Annual Report & Accounts 2013
Severstal Annual Report 2013 Home > Governance > Risk report > Economic risks

Economic risks

The global GDP in 2013 grew by three per cent which is 0.1 per cent lower than in 2012, according to the International Monetary Fund. Activity is expected to improve further in 2014–15, largely on account of recovery in economically advanced economies. Global growth is now projected to be slightly higher in 2014, at around 3.7 per cent, rising to 3.9 per cent in 2015. But downward revisions to growth forecasts in some economies highlight continued fragilities, and downside risks remain.

Across the 28-strong European Union, GDP stagnated in 2013 (after falling by 0.5 per cent in 2012) and may expand by 1.4 per cent in 2014, according to new forecasts from the European Commission on November 5th 2013. Across the euro area a recovery is underway following a double-dip recession lasting 18 months, but it is a feeble one. For the full year of 2013 GDP is expected to have fallen by 0.4 per cent (after declining by 0.7 per cent in 2012). It will then rise by 1.1 per cent in 2014. The European PMI is also on a strong path to recovery.

As was the case in 2013, growth in 2014 will be strongest in Latvia (4.1 per cent), which joined the euro area on January 1st 2014. The three Baltic states – including Lithuania outside the eurozone and Estonia within it – will be the three fastest-growing countries in the EU, experts say. Severstal has a solid presence in Latvia via its direct subsidiary – the steel processor and trader Severstallat.

The U.S. economy expanded by 1.9% in 2013 as healthy consumer spending more than offset weaker government spending and slower inventory building. In 2014 U.S. GDP is expected to accelerate to 2.8 per cent (according to IMF forecasts at of January 2014). Fiscal drag in the U.S. economy is coming to an end which creates good growth opportunities. Non-residential construction is ready for a long-awaited recovery.

China’s GDP grew by 7.6 per cent in 2013, according to the Chinese Government. That figure has exceeded previous estimates of GDP growth of 7.5 per cent, while being lower than the country’s GDP expansion in 2012 of 7.7 per cent.
The global economy faces a number of risks. The U.S. Federal reserve system is exiting from QE3 which creates strong capital outflows from emerging markets and increased currency volatility. At the same time the Chinese economy has a long and bumpy road ahead as it transitions from an investment-oriented economy to a consumer-oriented one. Shadow banking represents a major risk for Chinese financial stability.

Global economic risks can impact the Russian economy. Significant global recession results in reduced demand for oil and gas, metals and other exported raw materials; destabilizes the ruble; and sparks capital outflow from Russia, as well as creating increased inflation, production decline, increased unemployment and increased social risks.

Russia’s GDP growth slowed down in 2013, expanding by 1.3 per cent, compared to 3.4 per cent in 2012.

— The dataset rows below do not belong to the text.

-- ==== Sys2Proof/Machine/RegFile.lean ====
section
/-! DEFINITION. What a configuration register is: where it stands, which domain holds it, which reset sets it, and its
fields with the access types of Table SCP-3 (R10, R11). -/

namespace Sys2Proof.Machine

/-- The thirteen power domains of Table PWR-1, in the order of their numbers. -/
inductive Dom where
  | aon | host | core0 | core1 | rada | radb | radc | spatial | telem | wired | memory | cipher | fabric
  deriving DecidableEq, Repr

/-- A domain's number d of PWR_DOMd_CTL. -/
def Dom.num : Dom → Nat
  | .aon => 0 | .host => 1 | .core0 => 2 | .core1 => 3 | .rada => 4 | .radb => 5 | .radc => 6
  | .spatial => 7 | .telem => 8 | .wired => 9 | .memory => 10 | .cipher => 11 | .fabric => 12

/-- The radio domain of unit x (0 A, 1 B, 2 C). -/
def Dom.ofUnit : Nat → Dom
  | 0 => .rada | 1 => .radb | _ => .radc

/-- The core domain of core n (R17). -/
def Dom.ofCore (n : Nat) : Dom := if n < 48 then .core0 else .core1

/-- The thirteen domains. -/
def Dom.all : List Dom :=
  [.aon, .host, .core0, .core1, .rada, .radb, .radc, .spatial, .telem, .wired, .memory, .cipher, .fabric]

/-- The domain with a number. -/
def Dom.ofNum (n : Nat) : Dom := getAt Dom.all n .aon

/-- Register access types (Table SCP-3). -/
inductive Acc where
  | ro | rw | w1c | w1s | wo | rc
  deriving DecidableEq, Repr

/-- A field of a register: bits `hi` to `lo`, its access type and its reset value. Bits of no field are reserved. -/
structure Fld where
  hi : Nat
  lo : Nat
  acc : Acc
  reset : Nat
  deriving DecidableEq, Repr

/-- Which domain a register instance lies in: one domain, the radio unit its first index names, the core its first
index names, or the domain of the CSR block its first index names (PMC_BLKb). -/
inductive DomRule where
  | fixed (d : Dom)
  | unit
  | core
  | block
  deriving DecidableEq, Repr

/-- What sets a register to its reset value: power-on only, power-on and warm reset, or its domain's reset. -/
inductive ResetSrc where
  | powerOn | warm | domain
  deriving DecidableEq, Repr

/-- A register family: instance (i, j, ...) stands at `off + i * stride₀ + j * stride₁ + ...` from BAR0. `tab`, where
not empty, gives the reset value of each instance by its index in dimension `tabDim`. -/
structure Reg where
  name : String
  off : Nat
  dims : List (Nat × Nat)
  width : Nat
  dom : DomRule
  src : ResetSrc
  flds : List Fld
  tab : List Nat
  tabDim : Nat
  deriving DecidableEq, Repr

/-- The offset of an instance within its family. -/
def dimOff : List (Nat × Nat) → List Nat → Nat
  | (_, st) :: ds, i :: is => i * st + dimOff ds is
  | _, _ => 0

/-- The BAR0 offset of a register instance. -/
def Reg.addr (r : Reg) (i : List Nat) : Nat := r.off + dimOff r.dims i

/-- The reset value the fields spell. -/
def fldsReset : List Fld → Word
  | [] => 0
  | f :: t => setFld (fldsReset t) f.hi f.lo f.reset

/-- The reset value of a register instance. -/
def Reg.resetOf (r : Reg) (i : List Nat) : Word :=
  if r.tab.isEmpty then fldsReset r.flds else BitVec.ofNat 64 (getAt r.tab (getAt i r.tabDim 0) 0)

/-- The bits of the fields with an access type. -/
def maskOf (a : Acc) : List Fld → Word
  | [] => 0
  | f :: t => if f.acc = a then fmask f.hi f.lo ||| maskOf a t else maskOf a t

/-- The indices and the byte within the register that an offset from the family's first instance names. -/
def dimMatch : List (Nat × Nat) → Nat → Option (List Nat × Nat)
  | [], rem => some ([], rem)
  | (n, st) :: ds, rem =>
    if rem / st < n then
      match dimMatch ds (rem % st) with
      | some (is, r) => some (rem / st :: is, r)
      | none => none
    else none

/-- The instance of a family at a BAR0 offset, and the byte within it, if the offset lies in one. -/
def Reg.hit (r : Reg) (a : Nat) : Option (List Nat × Nat) :=
  if a < r.off then none
  else
    match dimMatch r.dims (a - r.off) with
    | some (is, b) => if b < r.width / 8 then some (is, b) else none
    | none => none

end Sys2Proof.Machine
end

Given the large share of oil and oil products in the Russian export structure, the Russian economy is significantly dependent on price fluctuations for these commodities. In 2013, the average price of Urals oil blend, the main Russian export commodity, was US$107.9/ bbl, which is 2.4 per cent lower than in 2012.

After the weak expansion of the country’s GDP in 2013, the Russian Ministry of Economic Development hopes that GDP growth in 2014 will reach 2.5 per cent.

Mitigating factors:

  • The geographic diversification of our sales helps to minimise the negative impact of economic risks. Severstal’s Russian steel assets are located quite close to export routes meaning that we always have an export alternative for the sale of our products. That enables us to have a higher average steel product selling price than some of our local peers. Though the domestic market is our primary focus, our ability to quickly redirect shipments provides more flexibility in reacting to external factors, and helps us to insure against sudden regional crises.
  • Possible weakening of the Russian ruble might have a positive effect on our operations, as our cost structure is predominantly ruble-denominated.
  • We monitor the most important advanced indicators of economic slowdown.
  • We are working to develop economic scenarios that will help us to prepare our management team for possible negative changes to the external environment.